Le principal désavantage auquel les États-Unis sont confrontés n’est pas seulement le fait que la Chine leur vole le marché en vendant des produits similaires – jouets, appareils comme les ordinateurs et les téléphones, l’industrie automobile, etc. – à des prix très bas et en consentant à des prêts à taux bon marché, c’est aussi que la Chine utilise la structure économique internationale conçue et promue par les États-Unis eux-mêmes : le capitalisme mondial/le libre-échange/mondialisation et la liberté du marché. Les États-Unis transcendent les politiques et les stratégies qui ont contribué à asseoir leur position de superpuissance. Après la guerre froide et à la fin du XXe siècle, aucun pays ne pouvait contester sa domination économique, sans parler de sa puissance de feu militaire. Au tournant du XXIe siècle, la Chine est devenue une puissance économique par l’utilisation des technologies qu’elle a obtenues et reproduites des États-Unis – ce qui constitue sa principale faiblesse face aux États-Unis.

Apparemment, l’endiguement de la Chine a échoué, de sorte que les États-Unis ont décidé de changer de cap stratégiquement afin de protéger leurs intérêts – seulement leurs intérêts permanents. En d’autres termes, la mondialisation ou le capitalisme mondial n’est plus bénéfique pour les États-Unis; par conséquent, ils renient leur position et lancent des accusations contre le système et la stratégie commerciale de la Chine. La lutte contre le “terrorisme” et la garantie de la liberté universelle ne sont plus les premières priorités au service des intérêts des États-Unis. Repousser la Chine, oui.

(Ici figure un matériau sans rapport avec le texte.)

-- ==== Sys2Proof/Word.lean ====
section
/-!
DEFINITION. The word types of B2E (spec/00_scope.md rules R5, R7, R8).
-/

namespace Sys2Proof

/-- WORD of R5: 64 bits, every chaining, working and message word, and every register slot. -/
abbrev Word := BitVec 64

/-- A byte of R7. -/
abbrev Byte := BitVec 8

/-- COUNTER of R5 and R29: the 128-bit byte counter, whose low word is `t0` and high word `t1`. -/
abbrev Counter := BitVec 128

/-- `ALL1` of R8. -/
abbrev allOnes64 : Word := 0xFFFFFFFFFFFFFFFF#64

end Sys2Proof
end

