-- ==== Sys2Proof/WellFormed.lean ====
section
/-!
DEFINITION. Which terms of `Instr` are commands. OUTLEN and KEYLEN may hold any value of their seven bits: an
out-of-range value is legal as an encoding and raises an error of its own (spec/30_encoding.md rule R57). SALTLEN and
PERSLEN above 16 are reserved encodings (rule R61 item 4).
-/

namespace Sys2Proof

/-- R61 item 4: a salt length the encoding admits. -/
def saltlenLegal (saltlen : BitVec 5) : Bool := decide (saltlen.toNat ≤ 16)

/-- R61 item 4: a personalization length the encoding admits. -/
def perslenLegal (perslen : BitVec 5) : Bool := decide (perslen.toNat ≤ 16)

/-- The term is a command: some command word encodes it (R61). -/
def Instr.wellFormed : Instr → Bool
  | .init _ _ saltlen perslen => saltlenLegal saltlen && perslenLegal perslen
  | .initParams _ => true
  | .update => true
  | .final _ => true
  | .hash _ _ saltlen perslen => saltlenLegal saltlen && perslenLegal perslen
  | .hashLong => true

end Sys2Proof
end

Pour mettre le capitalisme mondial en perspective, les facteurs politiques doivent y être liés car c’est le facteur le plus important pour une puissance. Comme ses actions l’indiquent, les États-Unis n’ont jamais eu l’intention de favoriser la prospérité par le biais de la mondialisation. C’est un mécanisme flagrant pour maintenir sa position de superpuissance. Maintenant qu’il ne fonctionne plus, il a choisi de l’ignorer et cela se voit dès la première décennie du 21ème siècle, lorsque les États-Unis ont commencé à établir des bases militaires sur différents continents, revenant ainsi à l’ancien style du colonialisme.